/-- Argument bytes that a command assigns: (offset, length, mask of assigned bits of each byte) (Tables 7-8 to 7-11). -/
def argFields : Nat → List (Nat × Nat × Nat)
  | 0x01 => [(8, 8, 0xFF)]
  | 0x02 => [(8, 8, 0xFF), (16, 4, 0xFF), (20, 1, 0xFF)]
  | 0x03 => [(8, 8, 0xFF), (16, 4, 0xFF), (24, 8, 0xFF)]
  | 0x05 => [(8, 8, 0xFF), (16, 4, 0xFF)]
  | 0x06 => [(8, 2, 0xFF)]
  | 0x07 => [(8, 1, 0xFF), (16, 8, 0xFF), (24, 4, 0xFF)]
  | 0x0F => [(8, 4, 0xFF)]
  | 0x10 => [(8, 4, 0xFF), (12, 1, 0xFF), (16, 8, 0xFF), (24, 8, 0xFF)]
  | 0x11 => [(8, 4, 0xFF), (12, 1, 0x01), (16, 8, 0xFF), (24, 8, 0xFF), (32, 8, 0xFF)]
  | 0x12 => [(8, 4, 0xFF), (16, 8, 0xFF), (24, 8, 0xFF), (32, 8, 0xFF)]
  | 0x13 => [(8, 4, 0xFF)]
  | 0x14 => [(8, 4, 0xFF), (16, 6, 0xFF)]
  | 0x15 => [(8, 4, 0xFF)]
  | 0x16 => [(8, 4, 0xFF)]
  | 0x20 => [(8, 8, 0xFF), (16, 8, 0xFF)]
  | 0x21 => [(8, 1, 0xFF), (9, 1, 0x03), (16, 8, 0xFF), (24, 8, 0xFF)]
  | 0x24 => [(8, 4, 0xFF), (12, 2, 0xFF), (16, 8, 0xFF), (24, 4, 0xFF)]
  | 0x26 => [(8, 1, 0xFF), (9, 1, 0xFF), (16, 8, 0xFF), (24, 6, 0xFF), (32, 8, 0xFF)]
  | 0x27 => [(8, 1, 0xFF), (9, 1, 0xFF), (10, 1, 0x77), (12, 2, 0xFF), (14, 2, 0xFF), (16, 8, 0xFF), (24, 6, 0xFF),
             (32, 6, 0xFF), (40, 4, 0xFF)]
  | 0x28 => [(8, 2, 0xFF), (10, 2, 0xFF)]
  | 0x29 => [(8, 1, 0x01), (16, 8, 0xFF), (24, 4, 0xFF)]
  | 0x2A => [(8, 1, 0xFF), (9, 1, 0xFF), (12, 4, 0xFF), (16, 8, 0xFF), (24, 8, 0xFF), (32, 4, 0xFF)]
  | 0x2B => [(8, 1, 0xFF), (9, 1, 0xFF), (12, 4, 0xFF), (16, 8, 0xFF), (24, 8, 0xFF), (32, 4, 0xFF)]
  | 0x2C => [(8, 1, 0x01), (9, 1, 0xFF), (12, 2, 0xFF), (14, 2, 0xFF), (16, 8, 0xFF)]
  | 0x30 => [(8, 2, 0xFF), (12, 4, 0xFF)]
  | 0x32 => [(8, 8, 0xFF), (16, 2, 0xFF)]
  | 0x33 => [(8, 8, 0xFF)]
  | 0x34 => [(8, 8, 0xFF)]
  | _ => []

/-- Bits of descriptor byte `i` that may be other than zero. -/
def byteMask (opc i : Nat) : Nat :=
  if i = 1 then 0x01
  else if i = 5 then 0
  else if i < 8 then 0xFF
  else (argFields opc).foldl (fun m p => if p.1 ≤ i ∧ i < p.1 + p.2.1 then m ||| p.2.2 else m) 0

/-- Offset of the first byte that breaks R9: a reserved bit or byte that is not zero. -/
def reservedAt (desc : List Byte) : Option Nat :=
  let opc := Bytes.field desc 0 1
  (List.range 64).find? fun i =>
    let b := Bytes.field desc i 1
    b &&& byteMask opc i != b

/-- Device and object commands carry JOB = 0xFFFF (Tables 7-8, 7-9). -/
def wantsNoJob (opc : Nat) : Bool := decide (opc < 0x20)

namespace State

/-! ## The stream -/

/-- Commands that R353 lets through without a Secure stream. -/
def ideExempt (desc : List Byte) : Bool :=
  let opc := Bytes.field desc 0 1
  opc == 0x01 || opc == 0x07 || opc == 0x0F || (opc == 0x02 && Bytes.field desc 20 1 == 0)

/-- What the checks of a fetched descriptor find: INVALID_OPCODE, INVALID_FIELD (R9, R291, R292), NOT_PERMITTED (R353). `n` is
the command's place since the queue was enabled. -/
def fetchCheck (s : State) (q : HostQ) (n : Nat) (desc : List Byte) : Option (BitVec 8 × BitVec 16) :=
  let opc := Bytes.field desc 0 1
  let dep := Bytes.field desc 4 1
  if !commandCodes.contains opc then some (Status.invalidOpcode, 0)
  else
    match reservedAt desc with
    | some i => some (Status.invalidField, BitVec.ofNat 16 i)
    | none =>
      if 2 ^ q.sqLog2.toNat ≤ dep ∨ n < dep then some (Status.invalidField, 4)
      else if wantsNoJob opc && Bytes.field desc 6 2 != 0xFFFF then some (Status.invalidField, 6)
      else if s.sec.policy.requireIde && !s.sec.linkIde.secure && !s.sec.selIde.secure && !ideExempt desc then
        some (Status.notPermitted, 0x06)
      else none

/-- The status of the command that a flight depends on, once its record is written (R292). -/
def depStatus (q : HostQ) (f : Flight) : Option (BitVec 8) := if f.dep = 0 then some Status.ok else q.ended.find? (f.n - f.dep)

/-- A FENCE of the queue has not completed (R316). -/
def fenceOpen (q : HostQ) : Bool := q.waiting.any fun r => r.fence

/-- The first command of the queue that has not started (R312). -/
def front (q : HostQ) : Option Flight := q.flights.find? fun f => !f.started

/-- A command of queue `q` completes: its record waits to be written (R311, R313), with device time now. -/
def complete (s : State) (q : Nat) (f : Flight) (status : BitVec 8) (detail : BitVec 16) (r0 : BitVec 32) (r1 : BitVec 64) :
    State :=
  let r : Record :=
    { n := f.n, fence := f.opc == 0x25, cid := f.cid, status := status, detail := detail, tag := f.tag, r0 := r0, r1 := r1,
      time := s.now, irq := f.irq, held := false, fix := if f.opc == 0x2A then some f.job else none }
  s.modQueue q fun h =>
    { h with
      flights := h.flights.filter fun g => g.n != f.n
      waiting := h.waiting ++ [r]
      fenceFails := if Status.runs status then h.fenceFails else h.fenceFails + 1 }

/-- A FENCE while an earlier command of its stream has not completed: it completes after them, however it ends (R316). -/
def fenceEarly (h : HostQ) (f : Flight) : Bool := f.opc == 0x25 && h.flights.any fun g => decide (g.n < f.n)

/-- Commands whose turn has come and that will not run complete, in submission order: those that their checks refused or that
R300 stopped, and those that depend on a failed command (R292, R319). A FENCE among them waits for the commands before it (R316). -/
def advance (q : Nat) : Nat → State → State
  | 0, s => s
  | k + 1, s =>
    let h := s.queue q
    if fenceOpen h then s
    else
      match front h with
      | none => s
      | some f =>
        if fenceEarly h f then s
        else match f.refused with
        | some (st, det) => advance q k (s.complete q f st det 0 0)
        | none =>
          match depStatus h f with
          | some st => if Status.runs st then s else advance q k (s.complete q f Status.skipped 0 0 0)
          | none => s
──────────
- [What the task requires]
Check each line of the material for "State". Copy the ones that have it.

- [Written response]
namespace State
def fetchCheck (s : State) (q : HostQ) (n : Nat) (desc : List Byte) : Option (BitVec 8 × BitVec 16) :=
def complete (s : State) (q : Nat) (f : Flight) (status : BitVec 8) (detail : BitVec 16) (r0 : BitVec 32) (r1 : BitVec 64) :
    State :=
def advance (q : Nat) : Nat → State → State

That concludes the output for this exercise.